_Work task_:
Output the data word for word. Begin at its first line and end at the line with "(Instr.fcmp ⟨none, false, 7, 1, 2, 3, false, false⟩).wellFormed".

Content starts

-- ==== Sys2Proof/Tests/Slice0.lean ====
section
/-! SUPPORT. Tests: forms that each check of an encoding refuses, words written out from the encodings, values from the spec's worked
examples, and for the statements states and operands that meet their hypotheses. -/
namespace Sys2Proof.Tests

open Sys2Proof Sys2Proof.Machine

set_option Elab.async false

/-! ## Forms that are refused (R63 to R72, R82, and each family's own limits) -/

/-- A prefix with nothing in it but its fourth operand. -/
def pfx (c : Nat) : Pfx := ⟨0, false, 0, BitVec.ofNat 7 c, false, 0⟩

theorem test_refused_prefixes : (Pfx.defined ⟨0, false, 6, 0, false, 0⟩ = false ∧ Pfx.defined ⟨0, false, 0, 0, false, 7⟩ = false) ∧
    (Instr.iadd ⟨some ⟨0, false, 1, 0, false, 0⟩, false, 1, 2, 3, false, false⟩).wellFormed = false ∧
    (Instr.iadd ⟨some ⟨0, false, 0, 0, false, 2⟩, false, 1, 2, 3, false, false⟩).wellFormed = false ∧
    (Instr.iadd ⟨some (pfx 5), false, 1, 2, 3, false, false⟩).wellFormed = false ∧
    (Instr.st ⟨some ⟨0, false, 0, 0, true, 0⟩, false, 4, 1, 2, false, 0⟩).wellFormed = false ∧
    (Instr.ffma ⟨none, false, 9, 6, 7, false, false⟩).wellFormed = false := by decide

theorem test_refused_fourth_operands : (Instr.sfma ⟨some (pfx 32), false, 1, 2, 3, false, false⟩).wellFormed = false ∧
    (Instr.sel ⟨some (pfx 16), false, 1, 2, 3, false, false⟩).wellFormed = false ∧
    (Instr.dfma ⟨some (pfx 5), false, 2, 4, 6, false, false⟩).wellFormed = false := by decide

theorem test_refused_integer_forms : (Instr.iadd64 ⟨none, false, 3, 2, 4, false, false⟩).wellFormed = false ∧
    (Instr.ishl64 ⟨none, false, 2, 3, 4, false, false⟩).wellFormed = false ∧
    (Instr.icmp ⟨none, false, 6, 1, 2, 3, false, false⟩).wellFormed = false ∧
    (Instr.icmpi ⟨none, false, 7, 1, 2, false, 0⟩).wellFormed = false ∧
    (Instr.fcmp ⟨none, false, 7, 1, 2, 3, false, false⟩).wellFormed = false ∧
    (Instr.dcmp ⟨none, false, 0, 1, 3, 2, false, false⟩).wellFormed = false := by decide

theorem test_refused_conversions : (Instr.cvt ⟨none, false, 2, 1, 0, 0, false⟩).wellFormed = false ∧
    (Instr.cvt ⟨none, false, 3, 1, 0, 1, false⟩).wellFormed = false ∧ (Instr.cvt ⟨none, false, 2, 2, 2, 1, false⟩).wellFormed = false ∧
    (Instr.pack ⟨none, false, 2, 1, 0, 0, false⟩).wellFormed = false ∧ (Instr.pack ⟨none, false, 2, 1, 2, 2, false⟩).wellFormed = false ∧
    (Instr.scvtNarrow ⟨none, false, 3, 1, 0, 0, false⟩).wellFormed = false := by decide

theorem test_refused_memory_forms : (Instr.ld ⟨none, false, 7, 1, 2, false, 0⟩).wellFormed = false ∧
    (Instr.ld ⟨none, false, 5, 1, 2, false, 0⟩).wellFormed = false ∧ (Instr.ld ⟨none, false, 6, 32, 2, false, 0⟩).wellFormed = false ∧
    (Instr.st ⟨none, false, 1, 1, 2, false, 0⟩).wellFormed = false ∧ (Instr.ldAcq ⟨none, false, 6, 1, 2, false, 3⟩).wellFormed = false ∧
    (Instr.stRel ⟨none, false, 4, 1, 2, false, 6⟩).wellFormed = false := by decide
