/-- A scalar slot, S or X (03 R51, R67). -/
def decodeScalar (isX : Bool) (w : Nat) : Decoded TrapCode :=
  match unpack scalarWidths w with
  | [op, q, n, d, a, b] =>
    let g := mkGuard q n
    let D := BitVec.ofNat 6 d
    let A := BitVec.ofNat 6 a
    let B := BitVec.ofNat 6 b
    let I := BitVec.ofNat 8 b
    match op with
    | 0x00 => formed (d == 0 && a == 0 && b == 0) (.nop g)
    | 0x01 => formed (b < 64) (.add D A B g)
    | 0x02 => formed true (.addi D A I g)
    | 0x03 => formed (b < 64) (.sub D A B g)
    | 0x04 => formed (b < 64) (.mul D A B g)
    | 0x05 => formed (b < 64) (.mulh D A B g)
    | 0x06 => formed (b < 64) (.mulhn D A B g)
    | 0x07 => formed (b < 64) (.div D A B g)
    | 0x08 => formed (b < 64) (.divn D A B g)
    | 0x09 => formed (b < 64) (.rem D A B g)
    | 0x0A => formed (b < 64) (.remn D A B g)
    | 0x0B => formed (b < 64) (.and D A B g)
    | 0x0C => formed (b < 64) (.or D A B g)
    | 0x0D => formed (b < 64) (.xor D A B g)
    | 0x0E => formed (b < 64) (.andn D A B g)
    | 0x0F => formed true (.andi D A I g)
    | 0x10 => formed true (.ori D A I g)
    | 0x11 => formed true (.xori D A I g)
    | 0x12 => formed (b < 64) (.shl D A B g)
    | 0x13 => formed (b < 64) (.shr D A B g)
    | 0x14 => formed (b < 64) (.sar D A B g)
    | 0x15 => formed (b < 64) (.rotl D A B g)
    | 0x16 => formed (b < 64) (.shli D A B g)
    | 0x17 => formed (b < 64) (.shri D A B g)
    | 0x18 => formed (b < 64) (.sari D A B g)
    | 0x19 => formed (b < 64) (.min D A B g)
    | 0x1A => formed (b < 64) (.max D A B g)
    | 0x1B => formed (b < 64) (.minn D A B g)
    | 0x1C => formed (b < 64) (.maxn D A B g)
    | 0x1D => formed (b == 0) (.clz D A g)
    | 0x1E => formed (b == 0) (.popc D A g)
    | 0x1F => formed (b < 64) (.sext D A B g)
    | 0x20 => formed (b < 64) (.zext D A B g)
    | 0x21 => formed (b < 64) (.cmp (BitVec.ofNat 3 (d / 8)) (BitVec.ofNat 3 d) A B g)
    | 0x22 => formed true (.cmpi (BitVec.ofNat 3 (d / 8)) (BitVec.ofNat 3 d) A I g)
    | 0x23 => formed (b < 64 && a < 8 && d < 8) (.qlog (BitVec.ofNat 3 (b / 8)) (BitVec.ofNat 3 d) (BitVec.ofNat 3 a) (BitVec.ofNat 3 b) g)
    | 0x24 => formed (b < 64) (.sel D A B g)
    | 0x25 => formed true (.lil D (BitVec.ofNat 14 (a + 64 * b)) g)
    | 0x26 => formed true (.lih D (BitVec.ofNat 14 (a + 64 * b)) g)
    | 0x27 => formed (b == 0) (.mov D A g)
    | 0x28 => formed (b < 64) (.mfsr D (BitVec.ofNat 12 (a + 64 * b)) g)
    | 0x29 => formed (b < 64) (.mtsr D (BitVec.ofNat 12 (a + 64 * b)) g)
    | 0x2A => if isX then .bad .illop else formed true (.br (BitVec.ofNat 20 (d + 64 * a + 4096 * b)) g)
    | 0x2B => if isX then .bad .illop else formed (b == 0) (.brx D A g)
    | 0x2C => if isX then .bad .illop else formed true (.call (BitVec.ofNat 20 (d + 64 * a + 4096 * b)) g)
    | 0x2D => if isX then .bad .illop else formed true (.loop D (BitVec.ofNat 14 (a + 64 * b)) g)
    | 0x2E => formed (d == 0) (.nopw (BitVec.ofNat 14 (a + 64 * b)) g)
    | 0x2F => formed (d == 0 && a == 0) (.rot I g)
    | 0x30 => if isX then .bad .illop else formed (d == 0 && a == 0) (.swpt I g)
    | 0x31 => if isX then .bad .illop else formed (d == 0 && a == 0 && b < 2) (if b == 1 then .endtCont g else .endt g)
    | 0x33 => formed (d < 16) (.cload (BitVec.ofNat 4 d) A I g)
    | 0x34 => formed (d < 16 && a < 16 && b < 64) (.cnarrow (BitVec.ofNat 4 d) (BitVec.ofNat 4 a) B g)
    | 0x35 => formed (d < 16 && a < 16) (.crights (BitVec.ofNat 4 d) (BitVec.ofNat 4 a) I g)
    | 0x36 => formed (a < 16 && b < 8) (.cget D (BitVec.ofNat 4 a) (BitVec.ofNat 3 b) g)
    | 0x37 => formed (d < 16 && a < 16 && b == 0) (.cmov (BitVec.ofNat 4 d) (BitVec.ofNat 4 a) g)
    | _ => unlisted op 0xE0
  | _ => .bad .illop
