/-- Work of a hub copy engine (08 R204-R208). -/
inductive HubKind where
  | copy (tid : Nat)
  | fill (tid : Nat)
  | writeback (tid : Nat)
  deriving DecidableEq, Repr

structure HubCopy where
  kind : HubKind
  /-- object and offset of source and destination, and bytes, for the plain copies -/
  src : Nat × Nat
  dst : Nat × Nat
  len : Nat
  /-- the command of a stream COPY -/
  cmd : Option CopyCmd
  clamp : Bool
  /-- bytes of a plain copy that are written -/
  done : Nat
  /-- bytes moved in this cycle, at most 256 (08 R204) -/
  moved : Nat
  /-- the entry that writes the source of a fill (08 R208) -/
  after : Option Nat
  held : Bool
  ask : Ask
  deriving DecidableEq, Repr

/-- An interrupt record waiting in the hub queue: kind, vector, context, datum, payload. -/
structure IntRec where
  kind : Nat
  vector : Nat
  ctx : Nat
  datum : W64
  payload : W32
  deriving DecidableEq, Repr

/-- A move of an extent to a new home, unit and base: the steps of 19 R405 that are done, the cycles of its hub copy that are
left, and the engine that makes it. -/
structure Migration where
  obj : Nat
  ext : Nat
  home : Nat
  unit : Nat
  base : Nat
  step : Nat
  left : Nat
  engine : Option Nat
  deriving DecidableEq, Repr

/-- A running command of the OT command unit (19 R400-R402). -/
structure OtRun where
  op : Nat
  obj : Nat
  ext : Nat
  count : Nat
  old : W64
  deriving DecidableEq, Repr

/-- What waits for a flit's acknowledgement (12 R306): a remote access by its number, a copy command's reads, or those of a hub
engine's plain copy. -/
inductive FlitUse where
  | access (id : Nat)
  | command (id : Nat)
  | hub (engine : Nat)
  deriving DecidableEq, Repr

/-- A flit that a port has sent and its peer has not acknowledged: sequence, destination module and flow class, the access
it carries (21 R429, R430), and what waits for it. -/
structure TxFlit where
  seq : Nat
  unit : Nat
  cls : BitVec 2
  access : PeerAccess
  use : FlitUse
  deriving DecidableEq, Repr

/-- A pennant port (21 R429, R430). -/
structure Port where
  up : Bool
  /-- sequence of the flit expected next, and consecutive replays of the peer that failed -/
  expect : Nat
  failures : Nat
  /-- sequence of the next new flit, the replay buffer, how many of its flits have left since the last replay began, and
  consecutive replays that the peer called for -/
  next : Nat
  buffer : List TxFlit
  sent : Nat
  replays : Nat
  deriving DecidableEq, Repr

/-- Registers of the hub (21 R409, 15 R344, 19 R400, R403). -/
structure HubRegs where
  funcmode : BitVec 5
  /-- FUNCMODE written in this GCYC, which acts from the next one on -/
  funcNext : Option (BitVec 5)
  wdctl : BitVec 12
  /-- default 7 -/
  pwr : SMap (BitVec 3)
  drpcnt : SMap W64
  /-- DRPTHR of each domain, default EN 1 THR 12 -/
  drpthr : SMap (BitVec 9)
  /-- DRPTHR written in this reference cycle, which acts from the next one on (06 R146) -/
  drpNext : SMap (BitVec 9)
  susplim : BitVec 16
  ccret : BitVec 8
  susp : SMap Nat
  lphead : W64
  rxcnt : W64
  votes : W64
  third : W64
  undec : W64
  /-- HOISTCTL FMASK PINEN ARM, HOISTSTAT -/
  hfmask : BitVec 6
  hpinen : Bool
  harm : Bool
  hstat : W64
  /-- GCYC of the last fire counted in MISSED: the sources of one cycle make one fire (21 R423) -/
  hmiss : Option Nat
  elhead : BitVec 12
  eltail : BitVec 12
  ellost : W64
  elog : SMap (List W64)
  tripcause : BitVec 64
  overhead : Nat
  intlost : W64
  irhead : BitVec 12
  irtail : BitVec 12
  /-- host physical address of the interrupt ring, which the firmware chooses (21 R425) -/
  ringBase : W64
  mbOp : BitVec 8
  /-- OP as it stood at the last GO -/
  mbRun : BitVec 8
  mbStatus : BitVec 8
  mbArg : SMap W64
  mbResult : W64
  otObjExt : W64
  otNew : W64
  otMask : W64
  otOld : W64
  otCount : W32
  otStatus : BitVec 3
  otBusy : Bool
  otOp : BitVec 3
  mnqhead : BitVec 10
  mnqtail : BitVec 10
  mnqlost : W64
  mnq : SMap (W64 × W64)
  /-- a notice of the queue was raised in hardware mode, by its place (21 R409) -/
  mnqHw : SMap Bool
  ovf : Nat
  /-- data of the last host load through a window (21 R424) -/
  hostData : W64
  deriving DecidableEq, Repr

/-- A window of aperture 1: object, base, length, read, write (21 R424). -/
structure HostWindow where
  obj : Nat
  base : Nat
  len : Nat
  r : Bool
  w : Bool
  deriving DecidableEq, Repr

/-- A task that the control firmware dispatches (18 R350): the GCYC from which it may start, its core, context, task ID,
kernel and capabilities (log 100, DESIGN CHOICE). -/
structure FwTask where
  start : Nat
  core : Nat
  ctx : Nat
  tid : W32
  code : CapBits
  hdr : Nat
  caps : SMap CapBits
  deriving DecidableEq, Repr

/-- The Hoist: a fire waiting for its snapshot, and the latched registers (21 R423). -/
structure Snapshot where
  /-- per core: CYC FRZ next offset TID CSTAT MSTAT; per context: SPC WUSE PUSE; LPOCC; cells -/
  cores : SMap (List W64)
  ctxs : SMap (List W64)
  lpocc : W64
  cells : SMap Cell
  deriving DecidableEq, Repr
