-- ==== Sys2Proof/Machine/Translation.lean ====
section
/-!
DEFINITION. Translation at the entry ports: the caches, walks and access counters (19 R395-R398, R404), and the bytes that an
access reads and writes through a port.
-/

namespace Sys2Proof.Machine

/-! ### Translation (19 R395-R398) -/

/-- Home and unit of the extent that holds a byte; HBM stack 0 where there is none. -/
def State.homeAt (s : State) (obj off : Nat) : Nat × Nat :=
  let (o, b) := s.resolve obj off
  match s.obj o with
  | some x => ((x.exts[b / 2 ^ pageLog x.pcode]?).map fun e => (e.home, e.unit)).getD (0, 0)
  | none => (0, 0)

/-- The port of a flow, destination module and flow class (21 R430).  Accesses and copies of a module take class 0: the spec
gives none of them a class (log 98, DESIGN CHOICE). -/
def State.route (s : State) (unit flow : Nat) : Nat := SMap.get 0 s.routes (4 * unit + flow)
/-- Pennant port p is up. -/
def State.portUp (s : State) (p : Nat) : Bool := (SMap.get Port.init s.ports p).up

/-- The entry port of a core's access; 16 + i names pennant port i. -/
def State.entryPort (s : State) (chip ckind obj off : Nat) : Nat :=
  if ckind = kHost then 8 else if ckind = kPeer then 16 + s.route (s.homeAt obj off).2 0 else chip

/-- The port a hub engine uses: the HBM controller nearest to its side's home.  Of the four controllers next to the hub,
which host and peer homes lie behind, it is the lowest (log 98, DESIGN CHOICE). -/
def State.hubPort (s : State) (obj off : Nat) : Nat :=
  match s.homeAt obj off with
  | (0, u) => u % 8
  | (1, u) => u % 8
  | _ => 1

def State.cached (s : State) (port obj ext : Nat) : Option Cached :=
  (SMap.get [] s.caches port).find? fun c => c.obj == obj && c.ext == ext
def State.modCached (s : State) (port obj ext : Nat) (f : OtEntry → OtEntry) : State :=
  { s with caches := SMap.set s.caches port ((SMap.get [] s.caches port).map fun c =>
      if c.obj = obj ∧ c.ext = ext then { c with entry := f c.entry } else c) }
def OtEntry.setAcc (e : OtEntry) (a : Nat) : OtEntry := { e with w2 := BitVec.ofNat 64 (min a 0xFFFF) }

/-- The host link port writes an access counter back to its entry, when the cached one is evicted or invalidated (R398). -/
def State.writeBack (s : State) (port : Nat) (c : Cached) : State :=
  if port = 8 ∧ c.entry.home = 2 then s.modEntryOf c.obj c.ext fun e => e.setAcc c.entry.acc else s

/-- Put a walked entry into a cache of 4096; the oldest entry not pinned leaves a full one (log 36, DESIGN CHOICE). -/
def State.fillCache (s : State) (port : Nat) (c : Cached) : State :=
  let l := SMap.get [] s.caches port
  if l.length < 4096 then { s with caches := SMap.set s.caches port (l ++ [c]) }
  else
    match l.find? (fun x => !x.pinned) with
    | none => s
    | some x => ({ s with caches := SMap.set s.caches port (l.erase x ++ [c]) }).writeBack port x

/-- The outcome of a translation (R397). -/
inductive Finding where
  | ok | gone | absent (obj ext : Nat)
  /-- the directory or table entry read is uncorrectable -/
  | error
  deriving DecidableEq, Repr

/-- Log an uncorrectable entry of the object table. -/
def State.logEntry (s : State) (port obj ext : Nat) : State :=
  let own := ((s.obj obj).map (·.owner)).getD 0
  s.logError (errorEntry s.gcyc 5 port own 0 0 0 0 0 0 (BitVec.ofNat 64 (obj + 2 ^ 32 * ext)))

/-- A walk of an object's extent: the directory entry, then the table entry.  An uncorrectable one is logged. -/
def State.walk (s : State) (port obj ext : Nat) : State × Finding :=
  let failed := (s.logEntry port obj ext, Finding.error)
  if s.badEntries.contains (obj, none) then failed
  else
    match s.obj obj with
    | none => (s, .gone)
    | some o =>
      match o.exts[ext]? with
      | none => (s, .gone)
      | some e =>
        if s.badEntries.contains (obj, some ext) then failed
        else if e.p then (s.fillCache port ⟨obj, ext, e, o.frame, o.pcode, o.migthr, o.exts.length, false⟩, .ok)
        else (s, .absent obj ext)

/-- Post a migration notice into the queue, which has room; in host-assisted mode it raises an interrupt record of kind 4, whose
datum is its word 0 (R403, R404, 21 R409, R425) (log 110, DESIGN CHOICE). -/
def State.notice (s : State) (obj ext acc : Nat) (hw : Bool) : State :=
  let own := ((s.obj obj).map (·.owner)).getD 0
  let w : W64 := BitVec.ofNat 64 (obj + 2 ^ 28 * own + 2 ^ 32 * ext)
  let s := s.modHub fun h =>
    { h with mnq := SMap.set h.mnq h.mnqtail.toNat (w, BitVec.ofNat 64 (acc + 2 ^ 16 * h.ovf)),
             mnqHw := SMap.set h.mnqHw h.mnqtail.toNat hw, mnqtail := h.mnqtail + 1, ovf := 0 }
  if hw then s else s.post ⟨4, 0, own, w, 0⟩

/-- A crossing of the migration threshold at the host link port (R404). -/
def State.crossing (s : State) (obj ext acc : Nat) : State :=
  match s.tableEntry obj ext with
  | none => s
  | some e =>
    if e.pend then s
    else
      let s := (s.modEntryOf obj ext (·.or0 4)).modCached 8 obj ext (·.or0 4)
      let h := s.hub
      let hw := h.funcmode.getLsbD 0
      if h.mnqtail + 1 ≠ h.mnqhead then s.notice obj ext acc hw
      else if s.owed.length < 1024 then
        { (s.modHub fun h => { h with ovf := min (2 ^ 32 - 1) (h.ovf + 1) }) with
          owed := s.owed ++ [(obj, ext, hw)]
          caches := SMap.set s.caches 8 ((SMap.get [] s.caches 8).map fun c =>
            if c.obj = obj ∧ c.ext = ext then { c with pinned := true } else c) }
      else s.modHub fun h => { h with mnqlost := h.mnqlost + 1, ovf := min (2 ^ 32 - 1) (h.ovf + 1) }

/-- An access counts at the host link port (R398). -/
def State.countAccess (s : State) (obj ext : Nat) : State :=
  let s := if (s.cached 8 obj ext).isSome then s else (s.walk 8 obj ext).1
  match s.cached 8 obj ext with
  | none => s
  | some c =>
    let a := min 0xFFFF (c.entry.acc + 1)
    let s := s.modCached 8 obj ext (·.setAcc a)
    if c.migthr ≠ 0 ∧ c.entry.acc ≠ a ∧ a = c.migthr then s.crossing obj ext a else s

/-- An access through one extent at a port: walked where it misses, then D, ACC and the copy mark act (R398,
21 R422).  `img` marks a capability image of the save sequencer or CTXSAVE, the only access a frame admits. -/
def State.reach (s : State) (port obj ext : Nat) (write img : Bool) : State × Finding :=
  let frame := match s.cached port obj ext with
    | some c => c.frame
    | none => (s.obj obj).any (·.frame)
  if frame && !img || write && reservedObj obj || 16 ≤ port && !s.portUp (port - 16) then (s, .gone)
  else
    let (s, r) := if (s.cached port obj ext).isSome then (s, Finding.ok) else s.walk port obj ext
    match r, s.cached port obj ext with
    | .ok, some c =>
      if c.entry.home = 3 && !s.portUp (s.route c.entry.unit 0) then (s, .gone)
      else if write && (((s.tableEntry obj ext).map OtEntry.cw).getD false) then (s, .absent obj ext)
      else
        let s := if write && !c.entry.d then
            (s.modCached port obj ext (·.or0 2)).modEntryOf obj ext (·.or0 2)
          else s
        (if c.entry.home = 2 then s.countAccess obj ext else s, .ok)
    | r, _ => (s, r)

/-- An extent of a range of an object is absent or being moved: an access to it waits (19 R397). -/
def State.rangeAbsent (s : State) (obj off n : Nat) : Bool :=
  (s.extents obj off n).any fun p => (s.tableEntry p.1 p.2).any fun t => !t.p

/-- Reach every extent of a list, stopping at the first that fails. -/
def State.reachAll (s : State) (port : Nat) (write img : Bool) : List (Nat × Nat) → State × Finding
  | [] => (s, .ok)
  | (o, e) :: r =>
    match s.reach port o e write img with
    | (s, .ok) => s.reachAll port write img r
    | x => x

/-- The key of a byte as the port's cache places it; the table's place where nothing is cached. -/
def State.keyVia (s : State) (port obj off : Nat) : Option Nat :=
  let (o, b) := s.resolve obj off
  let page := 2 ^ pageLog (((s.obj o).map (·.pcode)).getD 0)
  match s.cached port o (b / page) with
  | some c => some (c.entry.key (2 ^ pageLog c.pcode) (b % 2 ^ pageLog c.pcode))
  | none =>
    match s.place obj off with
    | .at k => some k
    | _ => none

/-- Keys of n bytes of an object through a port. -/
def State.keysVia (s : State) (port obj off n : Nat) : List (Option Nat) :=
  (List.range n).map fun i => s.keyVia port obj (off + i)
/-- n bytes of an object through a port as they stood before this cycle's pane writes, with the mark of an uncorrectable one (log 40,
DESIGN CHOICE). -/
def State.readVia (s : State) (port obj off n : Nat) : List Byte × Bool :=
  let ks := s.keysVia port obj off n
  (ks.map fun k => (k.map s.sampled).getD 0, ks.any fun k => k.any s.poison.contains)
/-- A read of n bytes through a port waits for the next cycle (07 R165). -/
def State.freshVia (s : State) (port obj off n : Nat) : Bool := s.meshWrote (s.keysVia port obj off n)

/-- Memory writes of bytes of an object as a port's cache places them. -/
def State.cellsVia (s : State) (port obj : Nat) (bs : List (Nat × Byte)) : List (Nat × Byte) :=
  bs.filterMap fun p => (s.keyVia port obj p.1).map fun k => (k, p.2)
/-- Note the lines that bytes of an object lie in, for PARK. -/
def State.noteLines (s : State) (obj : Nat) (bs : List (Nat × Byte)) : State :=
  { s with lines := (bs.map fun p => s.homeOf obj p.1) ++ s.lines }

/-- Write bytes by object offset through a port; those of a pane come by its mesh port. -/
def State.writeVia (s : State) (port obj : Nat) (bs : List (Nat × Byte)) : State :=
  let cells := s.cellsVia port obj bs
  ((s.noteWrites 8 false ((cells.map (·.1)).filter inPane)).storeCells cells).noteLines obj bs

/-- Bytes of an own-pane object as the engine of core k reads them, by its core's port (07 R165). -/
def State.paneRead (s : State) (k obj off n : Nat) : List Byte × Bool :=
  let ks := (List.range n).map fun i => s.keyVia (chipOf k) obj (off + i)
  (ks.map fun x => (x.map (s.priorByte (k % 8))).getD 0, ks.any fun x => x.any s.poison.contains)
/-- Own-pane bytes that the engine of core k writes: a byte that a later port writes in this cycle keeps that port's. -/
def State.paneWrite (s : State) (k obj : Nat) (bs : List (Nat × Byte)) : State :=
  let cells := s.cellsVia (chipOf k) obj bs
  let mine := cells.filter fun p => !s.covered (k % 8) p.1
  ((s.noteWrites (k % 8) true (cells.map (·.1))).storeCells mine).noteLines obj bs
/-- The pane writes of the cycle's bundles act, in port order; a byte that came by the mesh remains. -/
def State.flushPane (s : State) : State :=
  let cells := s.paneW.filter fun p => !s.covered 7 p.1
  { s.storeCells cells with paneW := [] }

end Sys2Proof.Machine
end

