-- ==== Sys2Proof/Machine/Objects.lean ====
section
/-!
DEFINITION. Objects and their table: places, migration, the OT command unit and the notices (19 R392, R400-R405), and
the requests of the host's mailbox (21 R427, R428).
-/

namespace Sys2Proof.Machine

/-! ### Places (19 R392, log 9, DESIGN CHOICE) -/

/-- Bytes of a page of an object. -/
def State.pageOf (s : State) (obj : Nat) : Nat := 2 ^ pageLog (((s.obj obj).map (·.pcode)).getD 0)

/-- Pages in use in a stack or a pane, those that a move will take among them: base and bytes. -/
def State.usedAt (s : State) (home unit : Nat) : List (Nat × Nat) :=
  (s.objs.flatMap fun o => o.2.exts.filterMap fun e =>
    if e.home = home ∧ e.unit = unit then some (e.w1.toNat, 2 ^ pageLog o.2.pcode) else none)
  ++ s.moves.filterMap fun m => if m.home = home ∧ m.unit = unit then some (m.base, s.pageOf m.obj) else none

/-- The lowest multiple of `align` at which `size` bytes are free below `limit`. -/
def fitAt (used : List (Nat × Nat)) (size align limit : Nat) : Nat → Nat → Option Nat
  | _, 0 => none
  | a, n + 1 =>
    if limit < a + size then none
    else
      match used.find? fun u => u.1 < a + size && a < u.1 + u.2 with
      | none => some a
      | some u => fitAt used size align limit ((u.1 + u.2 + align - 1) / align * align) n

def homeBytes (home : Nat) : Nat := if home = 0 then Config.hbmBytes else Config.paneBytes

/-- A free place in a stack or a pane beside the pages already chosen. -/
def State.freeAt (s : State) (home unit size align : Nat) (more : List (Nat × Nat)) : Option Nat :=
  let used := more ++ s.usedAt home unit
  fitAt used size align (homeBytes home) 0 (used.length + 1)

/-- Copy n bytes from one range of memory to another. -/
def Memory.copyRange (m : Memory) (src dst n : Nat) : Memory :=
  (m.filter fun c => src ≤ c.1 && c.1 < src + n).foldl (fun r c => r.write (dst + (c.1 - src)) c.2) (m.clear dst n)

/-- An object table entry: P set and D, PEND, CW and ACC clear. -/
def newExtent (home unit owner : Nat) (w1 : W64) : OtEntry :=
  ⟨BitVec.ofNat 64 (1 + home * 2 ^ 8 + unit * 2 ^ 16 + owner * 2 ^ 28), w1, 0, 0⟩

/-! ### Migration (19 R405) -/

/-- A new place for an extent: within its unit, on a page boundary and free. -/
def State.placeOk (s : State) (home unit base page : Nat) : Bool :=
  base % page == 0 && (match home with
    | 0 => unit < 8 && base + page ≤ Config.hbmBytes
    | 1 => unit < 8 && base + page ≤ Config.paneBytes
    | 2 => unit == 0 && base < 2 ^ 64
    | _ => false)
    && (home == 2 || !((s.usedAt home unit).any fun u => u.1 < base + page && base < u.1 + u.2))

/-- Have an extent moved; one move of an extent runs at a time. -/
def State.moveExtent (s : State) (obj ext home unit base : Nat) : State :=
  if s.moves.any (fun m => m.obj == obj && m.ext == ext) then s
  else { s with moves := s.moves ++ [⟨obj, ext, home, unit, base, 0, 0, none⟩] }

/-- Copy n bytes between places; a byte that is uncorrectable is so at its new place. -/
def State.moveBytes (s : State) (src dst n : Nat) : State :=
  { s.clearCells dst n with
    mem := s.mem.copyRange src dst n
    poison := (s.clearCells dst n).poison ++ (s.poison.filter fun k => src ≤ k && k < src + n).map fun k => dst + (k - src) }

Content ends

_Result_:
-- ==== Sys2Proof/Tests/Slice0.lean ====
section
/-! SUPPORT. Tests: forms that each check of an encoding refuses, words written out from the encodings, values from the spec's worked
examples, and for the statements states and operands that meet their hypotheses. -/
namespace Sys2Proof.Tests

open Sys2Proof Sys2Proof.Machine

set_option Elab.async false

/-! ## Forms that are refused (R63 to R72, R82, and each family's own limits) -/

/-- A prefix with nothing in it but its fourth operand. -/
def pfx (c : Nat) : Pfx := ⟨0, false, 0, BitVec.ofNat 7 c, false, 0⟩

theorem test_refused_prefixes : (Pfx.defined ⟨0, false, 6, 0, false, 0⟩ = false ∧ Pfx.defined ⟨0, false, 0, 0, false, 7⟩ = false) ∧
    (Instr.iadd ⟨some ⟨0, false, 1, 0, false, 0⟩, false, 1, 2, 3, false, false⟩).wellFormed = false ∧
    (Instr.iadd ⟨some ⟨0, false, 0, 0, false, 2⟩, false, 1, 2, 3, false, false⟩).wellFormed = false ∧
    (Instr.iadd ⟨some (pfx 5), false, 1, 2, 3, false, false⟩).wellFormed = false ∧
    (Instr.st ⟨some ⟨0, false, 0, 0, true, 0⟩, false, 4, 1, 2, false, 0⟩).wellFormed = false ∧
    (Instr.ffma ⟨none, false, 9, 6, 7, false, false⟩).wellFormed = false := by decide

theorem test_refused_fourth_operands : (Instr.sfma ⟨some (pfx 32), false, 1, 2, 3, false, false⟩).wellFormed = false ∧
    (Instr.sel ⟨some (pfx 16), false, 1, 2, 3, false, false⟩).wellFormed = false ∧
    (Instr.dfma ⟨some (pfx 5), false, 2, 4, 6, false, false⟩).wellFormed = false := by decide

theorem test_refused_integer_forms : (Instr.iadd64 ⟨none, false, 3, 2, 4, false, false⟩).wellFormed = false ∧
    (Instr.ishl64 ⟨none, false, 2, 3, 4, false, false⟩).wellFormed = false ∧
    (Instr.icmp ⟨none, false, 6, 1, 2, 3, false, false⟩).wellFormed = false ∧
    (Instr.icmpi ⟨none, false, 7, 1, 2, false, 0⟩).wellFormed = false ∧
    (Instr.fcmp ⟨none, false, 7, 1, 2, 3, false, false⟩).wellFormed = false ∧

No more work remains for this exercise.